A: This looks like a straight up flanders red that got a lil tan, maybe did a 15 minute bed when the hot chick told her to only do a 11 minute bed. You don’t get that ruby red, not the Ring Pop sort of affair that you might have gotten all swole, and it almost starts toeing towards the Oud Bruin benchmarks with the old SRM. I know just mentioning OUD BRUIN makes some people’s buttholes pucker so we will move on. The carb is substantial and looks great, frothy cherry mocha whip, sitting on top of a dark burnt brick red medium. The whole affair feels more “substantial” than those bitch ass Rodenbachs you sip after your Zumba class. Sick vascularity, full range of motion.

this is bit bigger, thicker, redder, and more powerful than you expect, but the result is pretty cutty.
S: This toes the old Flanders line and drops you somewhere in between a vintage Rodenbach (like the 2007 cellar reserve) and Caracterie Rouge. To clarify, you get a substantial acidicty and that borderline acetone/acetic that you would expect from the style, but it is lighter than the Oud Bruin side of things. There is the black cherry, marascino cherry, red chapstick, sucrets, some malty presence, and a tannic finish that reminds me of a big Napa cab. Again, this isn’t my favorite style but they are going hard in that cherry paint.

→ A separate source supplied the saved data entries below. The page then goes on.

theorem dataFrame_frame (src addr : Nat) (bytes : List Byte) (s : State) :
    (dataFrame src addr bytes s).pairLo = s.pairLo ∧ (dataFrame src addr bytes s).pairCap = s.pairCap ∧ (dataFrame src addr bytes s).free = s.free ∧ (dataFrame src addr bytes s).policy = s.policy ∧ (dataFrame src addr bytes s).chk = s.chk ∧ (dataFrame src addr bytes s).snp = s.snp ∧ (dataFrame src addr bytes s).irq = s.irq ∧ (dataFrame src addr bytes s).stp = s.stp ∧ (dataFrame src addr bytes s).fmt = s.fmt ∧ (dataFrame src addr bytes s).arr = s.arr ∧ (dataFrame src addr bytes s).vec = s.vec ∧ (dataFrame src addr bytes s).mxe = s.mxe ∧ (dataFrame src addr bytes s).upd = s.upd ∧ (dataFrame src addr bytes s).red = s.red ∧ (dataFrame src addr bytes s).tsk = s.tsk ∧ (dataFrame src addr bytes s).hif = s.hif ∧ (dataFrame src addr bytes s).img = s.img ∧ (dataFrame src addr bytes s).pwr = s.pwr ∧ (dataFrame src addr bytes s).pending = s.pending := by
  have fr1 := @State.hostPut_frame
  have fr2 := @State.memberWrite_frame
  have fr3 := @State.takeRx_frame
  have fr4 := @State.hbmWrite_frame
  simp [dataFrame, fr1, fr2, fr3, fr4]


theorem State.doorbellPage_frame (s : State) (o : Nat) (b : List Byte) :
    (State.doorbellPage s o b).pairLo = s.pairLo ∧ (State.doorbellPage s o b).pairCap = s.pairCap ∧ (State.doorbellPage s o b).free = s.free ∧ (State.doorbellPage s o b).policy = s.policy ∧ (State.doorbellPage s o b).chk = s.chk ∧ (State.doorbellPage s o b).snp = s.snp ∧ (State.doorbellPage s o b).stp = s.stp ∧ (State.doorbellPage s o b).fmt = s.fmt ∧ (State.doorbellPage s o b).arr = s.arr ∧ (State.doorbellPage s o b).vec = s.vec ∧ (State.doorbellPage s o b).mxe = s.mxe ∧ (State.doorbellPage s o b).upd = s.upd ∧ (State.doorbellPage s o b).red = s.red ∧ (State.doorbellPage s o b).mem = s.mem ∧ (State.doorbellPage s o b).img = s.img ∧ (State.doorbellPage s o b).pwr = s.pwr ∧ (State.doorbellPage s o b).pending = s.pending := by
  have fr1 := @State.unassignedWrite_frame
  have fr2 := @cqHeadDoorbell_frame
  have fr3 := @sqTailDoorbell_frame
  simp [State.doorbellPage, fr1, fr2, fr3]


@[simp] theorem State.readWords_pairLo (s : State) (a n : Nat) : (s.readWords a n).2.pairLo = s.pairLo := by
  have fr1 := @State.readBar0_frame
  unfold State.readWords
  exact State.foldl_proj_pairLo (fun (x : List Byte × State) => x.2) _ (by intro a x; simp [fr1]) _ _

@[simp] theorem State.readWords_free (s : State) (a n : Nat) : (s.readWords a n).2.free = s.free := by
  have fr1 := @State.readBar0_frame
  unfold State.readWords
  exact State.foldl_proj_free (fun (x : List Byte × State) => x.2) _ (by intro a x; simp [fr1]) _ _

@[simp] theorem State.readWords_policy (s : State) (a n : Nat) : (s.readWords a n).2.policy = s.policy := by
  have fr1 := @State.readBar0_frame
  unfold State.readWords
  exact State.foldl_proj_policy (fun (x : List Byte × State) => x.2) _ (by intro a x; simp [fr1]) _ _

@[simp] theorem State.readWords_chk (s : State) (a n : Nat) : (s.readWords a n).2.chk = s.chk := by
  have fr1 := @State.readBar0_frame
  unfold State.readWords
  exact State.foldl_proj_chk (fun (x : List Byte × State) => x.2) _ (by intro a x; simp [fr1]) _ _

@[simp] theorem State.readWords_snp (s : State) (a n : Nat) : (s.readWords a n).2.snp = s.snp := by
  have fr1 := @State.readBar0_frame
  unfold State.readWords
  exact State.foldl_proj_snp (fun (x : List Byte × State) => x.2) _ (by intro a x; simp [fr1]) _ _

@[simp] theorem State.readWords_ezl (s : State) (a n : Nat) : (s.readWords a n).2.ezl = s.ezl := by
  have fr1 := @State.readBar0_frame
  unfold State.readWords
  exact State.foldl_proj_ezl (fun (x : List Byte × State) => x.2) _ (by intro a x; simp [fr1]) _ _

@[simp] theorem State.readWords_stp (s : State) (a n : Nat) : (s.readWords a n).2.stp = s.stp := by
  have fr1 := @State.readBar0_frame
  unfold State.readWords
  exact State.foldl_proj_stp (fun (x : List Byte × State) => x.2) _ (by intro a x; simp [fr1]) _ _

@[simp] theorem State.readWords_fmt (s : State) (a n : Nat) : (s.readWords a n).2.fmt = s.fmt := by
  have fr1 := @State.readBar0_frame
  unfold State.readWords
  exact State.foldl_proj_fmt (fun (x : List Byte × State) => x.2) _ (by intro a x; simp [fr1]) _ _

@[simp] theorem State.readWords_vec (s : State) (a n : Nat) : (s.readWords a n).2.vec = s.vec := by
  have fr1 := @State.readBar0_frame
  unfold State.readWords
  exact State.foldl_proj_vec (fun (x : List Byte × State) => x.2) _ (by intro a x; simp [fr1]) _ _

@[simp] theorem State.readWords_red (s : State) (a n : Nat) : (s.readWords a n).2.red = s.red := by
  have fr1 := @State.readBar0_frame
  unfold State.readWords
  exact State.foldl_proj_red (fun (x : List Byte × State) => x.2) _ (by intro a x; simp [fr1]) _ _

@[simp] theorem State.readWords_tsk (s : State) (a n : Nat) : (s.readWords a n).2.tsk = s.tsk := by
  have fr1 := @State.readBar0_frame
  unfold State.readWords
  exact State.foldl_proj_tsk (fun (x : List Byte × State) => x.2) _ (by intro a x; simp [fr1]) _ _

@[simp] theorem State.readWords_mem (s : State) (a n : Nat) : (s.readWords a n).2.mem = s.mem := by
  have fr1 := @State.readBar0_frame
  unfold State.readWords
  exact State.foldl_proj_mem (fun (x : List Byte × State) => x.2) _ (by intro a x; simp [fr1]) _ _

@[simp] theorem State.readWords_hif (s : State) (a n : Nat) : (s.readWords a n).2.hif = s.hif := by
  have fr1 := @State.readBar0_frame
  unfold State.readWords
  exact State.foldl_proj_hif (fun (x : List Byte × State) => x.2) _ (by intro a x; simp [fr1]) _ _

@[simp] theorem State.readWords_img (s : State) (a n : Nat) : (s.readWords a n).2.img = s.img := by
  have fr1 := @State.readBar0_frame
  unfold State.readWords
  exact State.foldl_proj_img (fun (x : List Byte × State) => x.2) _ (by intro a x; simp [fr1]) _ _

@[simp] theorem State.readWords_pending (s : State) (a n : Nat) : (s.readWords a n).2.pending = s.pending := by
  have fr1 := @State.readBar0_frame
  unfold State.readWords
  exact State.foldl_proj_pending (fun (x : List Byte × State) => x.2) _ (by intro a x; simp [fr1]) _ _


theorem State.writeWords_frame (s : State) (a : Nat) (b : List Byte) :
    (State.writeWords s a b).pairCap = s.pairCap ∧ (State.writeWords s a b).vec = s.vec ∧ (State.writeWords s a b).pending = s.pending := by
  simp [State.writeWords]


theorem bar0BadAccess_frame (k : BadAccess) (off len : Nat) (wr : Option (List Byte)) (s : State) :
    (bar0BadAccess k off len wr s).vec = s.vec ∧ (bar0BadAccess k off len wr s).pending = s.pending := by
  have fr1 := @State.badAnswer_frame
  have fr2 := @State.doorbellPage_frame
  have fr3 := @State.emit_frame
  have fr4 := @State.unassignedRead_frame
  have fr5 := @State.writeWords_frame
  unfold bar0BadAccess; (repeat' split) <;> simp [fr1, fr2, fr3, fr4, fr5]


@[simp] theorem State.bar4Read_pairLo (s : State) (o len a : Nat) (beyond blank : Bool) : (State.bar4Read s o len a beyond blank).2.pairLo = s.pairLo := by
  have fr1 := @State.hostTake_frame
  have fr2 := @State.incReg_frame
  have fr3 := @State.noteBad_frame
  have fr4 := @State.relayError_frame
  have e : ∀ r, (gotBytes r).2 = r.2 := fun _ => rfl
  unfold State.bar4Read
  (repeat' split) <;> simp [e, fr1, fr2, fr3, fr4]

@[simp] theorem State.bar4Read_pairCap (s : State) (o len a : Nat) (beyond blank : Bool) : (State.bar4Read s o len a beyond blank).2.pairCap = s.pairCap := by
  have fr1 := @State.hostTake_frame
  have fr2 := @State.incReg_frame
  have fr3 := @State.noteBad_frame
  have fr4 := @State.relayError_frame
  have e : ∀ r, (gotBytes r).2 = r.2 := fun _ => rfl
  unfold State.bar4Read
  (repeat' split) <;> simp [e, fr1, fr2, fr3, fr4]

@[simp] theorem State.bar4Read_out (s : State) (o len a : Nat) (beyond blank : Bool) : (State.bar4Read s o len a beyond blank).2.out = s.out := by
  have fr1 := @State.hostTake_frame
  have fr2 := @State.incReg_frame
  have fr3 := @State.noteBad_frame
  have fr4 := @State.relayError_frame
  have e : ∀ r, (gotBytes r).2 = r.2 := fun _ => rfl
  unfold State.bar4Read
  (repeat' split) <;> simp [e, fr1, fr2, fr3, fr4]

T: This takes the traditional flanders and jazzes it up with some hammer-on/pulloffs, bends, and slurs within the cherry/malt scales. Things feel more boisterous, the malt profile is ramped up and presents a sort of baked bread interplay with the cherry profile, the huge acidity mixes with the cherry cordial, the 1’s and 2’s are constantly cutting from dark cherries and bruised fruits and jumping back to balaton merlot beat drops. Tired Hands remixed the fuck out of your Duchess and you can’t even handle it. The closing taste is a bit too tart at cold temps and if you want those fruits to balance shit out, you need to let this open up. But once you let this warm up the abv starts peeking its head, so there’s a cost benefit analysis. You get some raspberry and pumpernickle bread, all laced with ornate acidity that never overstays its welcome, but chaperons throughout.
M: For the substantial malt profile you would expect this red wine monster to close with balance, but it remains pretty dry and thin due to the noteworthy acidity. I don’t want you to think this is some Upland Cherry sort of affair, but it isn’t exactly Cuvee de Tomme either, its a tart and puckering Flanders that underwent the Weapon X project in Canada but instead of adamantium in its bones, it was infused with powerful cherry acidity. WILL IT USE THESE POWERS FOR GOOD OR EVIL?

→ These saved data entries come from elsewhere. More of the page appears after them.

@[simp] theorem State.hbmRead_sound {s : State} (h : s.sound = true) (a n : Nat) : (State.hbmRead s a n).2.1.sound = true := by
  unfold State.hbmRead; (repeat' split) <;> simp (maxDischargeDepth := 40) [h]

@[simp] theorem State.noteRead_sound {s : State} (h : s.sound = true) (d a n : Nat) : (State.noteRead s d a n).sound = true := by
  simp (maxDischargeDepth := 40) [State.noteRead, h]

@[simp] theorem State.spoilWriteCopy_sound {s : State} (h : s.sound = true) : (State.spoilWriteCopy s).sound = true := by
  refine State.sound_same h ?_ ?_ ?_
  · unfold State.spoilWriteCopy MemSt.setCopy; simp only [State.draw, State.modMem]; split <;> rfl
  · rfl
  · rfl

@[simp] theorem State.setRecord_sound {s : State} (h : s.sound = true) (i : Nat) (r : RecEnt) : (State.setRecord s i r).sound = true := by
  simp (maxDischargeDepth := 40) [State.setRecord, h]

@[simp] theorem State.setMat_sound {s : State} (h : s.sound = true) (die idx : Nat) (x : MatSt) : (State.setMat s die idx x).sound = true := by
  simp (maxDischargeDepth := 40) [State.setMat, h]

@[simp] theorem State.setPos_sound {s : State} (h : s.sound = true) (die p : Nat) (x : PosSt) : (State.setPos s die p x).sound = true := by
  simp (maxDischargeDepth := 40) [State.setPos, h]

@[simp] theorem State.setTile_sound {s : State} (h : s.sound = true) (die t : Nat) (x : TileSt) : (State.setTile s die t x).sound = true := by
  simp (maxDischargeDepth := 40) [State.setTile, h]

@[simp] theorem State.setPhys_sound {s : State} (h : s.sound = true) (die p : Nat) (x : PhysSt) : (State.setPhys s die p x).sound = true := by
  simp (maxDischargeDepth := 40) [State.setPhys, h]

@[simp] theorem State.setKao_sound {s : State} (h : s.sound = true) (die : Nat) (x : KaolinSt) : (State.setKao s die x).sound = true := by
  simp (maxDischargeDepth := 40) [State.setKao, h]

@[simp] theorem State.keepOld_sound {s : State} (h : s.sound = true) (v d p : Nat) : (State.keepOld s v d p).sound = true := by
  unfold State.keepOld; (repeat' split) <;> simp (maxDischargeDepth := 40) [h]

@[simp] theorem State.setCounter_sound {s : State} (h : s.sound = true) (k n : Nat) : (State.setCounter s k n).sound = true := by
  simp (maxDischargeDepth := 40) [State.setCounter, h]

@[simp] theorem State.addCounter_sound {s : State} (h : s.sound = true) (k n : Nat) : (State.addCounter s k n).sound = true := by
  simp (maxDischargeDepth := 40) [State.addCounter, h]

@[simp] theorem State.takeSignal_sound {s : State} (h : s.sound = true) (g : Signal) : (State.takeSignal s g).sound = true := by
  simp (maxDischargeDepth := 40) [State.takeSignal, h]

@[simp] theorem State.signalFrom_sound (d : Nat) {s : State} (h : s.sound = true) (g : Signal) : (State.signalFrom d s g).sound = true := by
  simp (maxDischargeDepth := 40) [State.signalFrom, h]

@[simp] theorem State.endTask_sound {s : State} (h : s.sound = true) (d slot : Nat) (err : Bool) : (State.endTask s d slot err).sound = true := by
  unfold State.endTask; (repeat' split) <;> simp (maxDischargeDepth := 40) [h]

@[simp] theorem State.endPart_sound {s : State} (h : s.sound = true) (d slot : Nat) (bad : Bool) : (State.endPart s d slot bad).sound = true := by
  unfold State.endPart; (repeat' split) <;> simp (maxDischargeDepth := 40) [h]

@[simp] theorem State.taskRead_sound {s : State} (h : s.sound = true) (d slot : Nat) (l : List (Nat × Nat)) : (State.taskRead s d slot l).sound = true := by
  unfold State.taskRead; dsimp only; (repeat' split) <;> simp (maxDischargeDepth := 40) +contextual [h]

@[simp] theorem State.failToken_sound {s : State} (h : s.sound = true) (t : TaskEnt) : (State.failToken s t).sound = true := by
  unfold State.failToken; (repeat' split) <;> simp (maxDischargeDepth := 40) [h]

@[simp] theorem State.taskError_sound {s : State} (h : s.sound = true) (d slot : Nat) (t : TaskEnt) : (State.taskError s d slot t).sound = true := by
  simp (maxDischargeDepth := 40) [State.taskError, h]

@[simp] theorem State.completeTask_sound {s : State} (h : s.sound = true) (d slot : Nat) (t : TaskEnt) (err : Bool) : (State.completeTask s d slot t err).sound = true := by
  unfold State.completeTask; (repeat' split) <;> simp (maxDischargeDepth := 40) +contextual [h]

D: Given the dry profile, acidity, and lack of overwhelming fruit profile to reel things back in, I would say a 500ml is about right. I never tired of the beer, but I think a 750ml would be a touch ambitious for most people. If you like Griffin Bruxellois or some of the ultra tart Jackie O’s offerings in this same vein (Evelyn, things of that nature) then you will love this. If you approach this expecting a Tess D’Urbervilles walk through the garden with a flower tucked in your lapel, you will probably end up getting pounded like she did.

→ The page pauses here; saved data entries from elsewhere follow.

-- ==== Sys2Proof/Laws/SoundMore.lean ====
section
/-! SUPPORT. Every operation and every meaning keeps the invariant `State.sound`, continued. -/

set_option linter.unusedVariables false
set_option linter.unusedSimpArgs false
set_option linter.unreachableTactic false
set_option linter.unusedTactic false
set_option linter.unnecessarySeqFocus false

namespace Sys2Proof.Machine

@[simp] theorem State.loadHbm_sound {s : State} (h : s.sound = true) (img : List Byte) : (State.loadHbm s img).sound = true := by
  unfold State.loadHbm; (repeat' split) <;> simp (maxDischargeDepth := 40) +contextual [h]

@[simp] theorem State.loadFirmware_sound {s : State} (h : s.sound = true) (img : List Byte) : (State.loadFirmware s img).sound = true := by
  unfold State.loadFirmware; (repeat' split) <;> simp (maxDischargeDepth := 40) +contextual [h]

@[simp] theorem State.takeImage_sound {s : State} (h : s.sound = true) (img : List Byte) (p : ImgPlain) : (State.takeImage s img p).sound = true := by
  unfold State.takeImage; (repeat' split) <;> simp (maxDischargeDepth := 40) +contextual [h]

@[simp] theorem State.pwrEvent_sound {s : State} (h : s.sound = true) (i : Nat) : (State.pwrEvent s i).sound = true := by
  simp (maxDischargeDepth := 40) [State.pwrEvent, h]

@[simp] theorem State.pwrEventLog_sound {s : State} (h : s.sound = true) (i cause detail : Nat) : (State.pwrEventLog s i cause detail).sound = true := by
  simp (maxDischargeDepth := 40) [State.pwrEventLog, h]

@[simp] theorem State.switchTo_sound {s : State} (h : s.sound = true) (b : Bool) (cause : Nat) : (State.switchTo s b cause).sound = true := by
  simp (maxDischargeDepth := 40) [State.switchTo, h]

@[simp] theorem State.savePowered_sound {s : State} (h : s.sound = true) (ok : Bool) : (State.savePowered s ok).sound = true := by
  simp (maxDischargeDepth := 40) [State.savePowered, h]

@[simp] theorem State.loadPowered_sound {s : State} (h : s.sound = true) : (State.loadPowered s).sound = true := by
  simp (maxDischargeDepth := 40) [State.loadPowered, h]

@[simp] theorem State.powerOff_sound {s : State} (h : s.sound = true) (latched : Bool) : (State.powerOff s latched).sound = true := by
  rfl

@[simp] theorem State.corrected_sound {s : State} (h : s.sound = true) (raw : Int) : (State.corrected s raw).2.sound = true := by
  unfold State.corrected; dsimp only; (repeat' split) <;> simp (maxDischargeDepth := 40) +contextual [h]

@[simp] theorem State.smbAnswer_sound {s : State} (h : s.sound = true) (code : Nat) (data : List Byte) : (State.smbAnswer s code data).sound = true := by
  simp (maxDischargeDepth := 40) [State.smbAnswer, h]

@[simp] theorem inputGood_sound (b : Bool) {s : State} (h : s.sound = true) : (inputGood b s).sound = true := by
  simp (maxDischargeDepth := 40) [inputGood, h]

@[simp] theorem inputLoss_sound (b : Bool) {s : State} (h : s.sound = true) : (inputLoss b s).sound = true := by
  simp (maxDischargeDepth := 40) [inputLoss, h]

@[simp] theorem holdup_sound {s : State} (h : s.sound = true) : (holdup s).sound = true := by
  simp (maxDischargeDepth := 40) [holdup, h]

@[simp] theorem returnToA_sound {s : State} (h : s.sound = true) : (returnToA s).sound = true := by
  simp (maxDischargeDepth := 40) [returnToA, h]

@[simp] theorem selectInput_sound (rq : Requester) (b : Bool) {s : State} (h : s.sound = true) : (selectInput rq b s).sound = true := by
  simp (maxDischargeDepth := 40) [selectInput, h]

@[simp] theorem clearUnstable_sound {s : State} (h : s.sound = true) : (clearUnstable s).sound = true := by
  simp (maxDischargeDepth := 40) [clearUnstable, h]

@[simp] theorem supplyGood_sound (addr : Nat) {s : State} (h : s.sound = true) : (supplyGood addr s).sound = true := by
  simp (maxDischargeDepth := 40) [supplyGood, h]

@[simp] theorem State.hardwareFault_sound {s : State} (h : s.sound = true) (cause unit : Nat) : (State.hardwareFault s cause unit).sound = true := by
  simp (maxDischargeDepth := 40) [State.hardwareFault, h]

@[simp] theorem State.softResult_sound {s : State} (h : s.sound = true) (ch pos : Nat) (raw : Int) : (State.softResult s ch pos raw).sound = true := by
  simp (maxDischargeDepth := 40) [State.softResult, h]

@[simp] theorem State.trip_sound {s : State} (h : s.sound = true) (ch pos : Nat) : (State.trip s ch pos).sound = true := by
  unfold State.trip; (repeat' split) <;> simp (maxDischargeDepth := 40) +contextual [h]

That face when you pop a legit wild ale and know hater tickers are gonna tell you about their Costco Duchess
Narrative: Detective Walter Janicsykowski had been working this beat for 13 years and had never seen anything like this. “Sir, it’s the same as the others, victim laid in a prostrate position, cherry juice on the hands and mouth, grenadine in and around the vaginal area,” forensic scientist Mark Walmsly noted, pointing to the woman’s wrists and ankles with an LED light, “you can expect to see more of these.” The Squeez-It killer had been ravaging the Ardmore populace during what was an unseasonably warm May. The cherries were ripening at an alarming pace and Walter took a deep pull of his Wild Cherry Slurpee while surveying the glossy black and white photos. He noted pits and stems arranged with care near each victim’s body, each cherry homicide executed with more intent than the less. It was a paradox in itself. A pitted sweet fruit, the subject of multiple serial murders. Somewhere in the streets, the killer was pouring himself a Shirley Temple and planning his next mark.